Звук как нельзя лучше подходит на роль «исследовательского Другого» по отношению к визуальности. Если принять за условную хронологическую рамку период со времени изобретения фонографа (1877 год) до наших дней, то до начала 1990-х годов можно говорить только о пунктирных всплесках интереса к звуку: такими были, к примеру, философские работы Жана-Люка Нанси и исследования Реймонда Мёррея Шейфера. Иными словами, можно констатировать очевидный недостаток работ по звуку, требующий немедленного восполнения. При этом существует множество работ и целых научных направлений, которые, напротив, могут похвастаться обширной историей и прочным академическим статусом и которые можно с легкостью (пусть и без их ведома) записать в «предтечи» звуковых исследований. Это, прежде всего, лингвистическая фонетика, экспериментальное стиховедение, музыковедение и музыкальная критика, история и философия музыки и физическая акустика. Заметим, однако, что интерес к собственно звуку во всех его аспектах является во внутренней логике большинства этих дисциплин симптомом попытки преодоления собственных границ. Так, музыковедение XX—XXI веков выходит за пределы представления о музыке как о гармоническом и мелодическом благозвучии. Лингвистика, двигаясь в том же направлении, проблематизирует структуралистские идеи о вторичности и произвольности звукового означающего. Стиховедение обращается к измеримо-количественной стороне звука. Литературоведение — к материальности голоса как «органа» художественного слова. Странным образом, для многих полей именно звук оказывается концептуальным «Другим», потенциальной точкой обновления и роста.

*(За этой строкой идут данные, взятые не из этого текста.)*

-- ==== Sys2Proof/Machine/Boot.lean ====
section
/-! DEFINITION. The boot interface: the loader's one effect on memory, between reset and the first step
(70_reset_and_hazards.md R191, R192). The loader is no part of a step. -/

namespace Sys2Proof.Machine

/-- Why the loader rejects an image: "execution must not begin" (60_exceptions.md R162, 70_reset_and_hazards.md
R192), so a rejected load answers no state (93_implementation_defined.md U9). -/
inductive LoadError
  /-- "the stream is shorter than one word". -/
  | tooShort
  /-- An odd number of bytes (93_implementation_defined.md U10; log 20). -/
  | oddLength
  /-- "loading would write past address 0xFFFF". -/
  | pastEnd
  deriving DecidableEq, Repr

/-- The big-endian words of a byte stream; `none` when a single byte trails (20_memory.md R34 (a)). -/
def wordsOfBytes : List Byte → Option (List Word)
  | [] => some []
  | [_] => none
  | hi :: lo :: rest => (wordsOfBytes rest).map fun ws => (hi ++ lo) :: ws

/-- Writes words at consecutive addresses. -/
def storeWords : List Word → Word → Memory → Memory
  | [], _, m => m
  | w :: ws, a, m => storeWords ws (a + 1#16) (Memory.write m a w)

/-- `Load(image)` (70_reset_and_hazards.md R191): the origin, then the words from the origin on; `pc` does not
depend on the origin (D24, log 20). -/
def load (image : List Byte) (s : State) : Except LoadError State :=
  if image.length < 2 then .error .tooShort
  else
    match wordsOfBytes image with
    | none => .error .oddLength
    | some [] => .error .tooShort
    | some (origin :: ws) =>
      if origin.toNat + ws.length ≤ 65536 then .ok { s with mem := storeWords ws origin s.mem }
      else .error .pastEnd

/-- A launch: reset, the parameters and the environment's sequences, then one load (60_exceptions.md R180). DESIGN
CHOICE (log 33): no keyboard event falls between the reset and the load. -/
def launch (cfg : Config) (input : Input) (sched : List Agent) (sinkPlan : List Bool) (image : List Byte) :
    Except LoadError State :=
  load image { State.reset with cfg := cfg, input := input, sched := sched, sinkPlan := sinkPlan }

end Sys2Proof.Machine
end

Даже если скептически относиться к звуковым исследованиям как к постмодерному симулякру, конъюнктурной форме тоски по концептуальной новизне, нельзя не признать удивительную удачность породивших их внутри- и междисциплинарных конъюнктур. Звук как предмет и ориентир исследований оказывается (да простят мне тавтологию!) созвучен основным тенденциям современных гуманитарных штудий, их обостренному вниманию к вопросам телесности, коммунитарности, антропологии и медийного опосредования.

В рамках такого интегративного подхода к звуковой проблематике привычные термины аудиального ряда (музыка, шум, тишина, голос и проч.) переосмысляются и не просто начинают обозначать те или иные феномены, а приобретают статус аналитических инструментов и концептуальных метафор. Подобного рода движение не раз обозначалось в программных текстах «звуковых исследований»[3] и, пожалуй, свойственно большей части текстов, собранных в этом номере. Еще один программный момент состоит в том, что при этом бинарные оппозиции, изначально существующие между многими терминами (звучание — тишина, музыка — шум, телесность — эфемерность и т.д.), во-первых, ослабляются, а во-вторых, проблематизируются как механизмы по производству опытов, дискурсов и практик. Если в визуальной логике имеет смысл говорить о границах (пусть и подвижных!), то в логике звука речь идет скорее о наложении, реверберации, взаимоуничтожении и других формах взаимодействия. Жертвуя в какой-то степени концептуальной стройностью, исследователь получает возможность сохранить холистическую природу человеческого опыта.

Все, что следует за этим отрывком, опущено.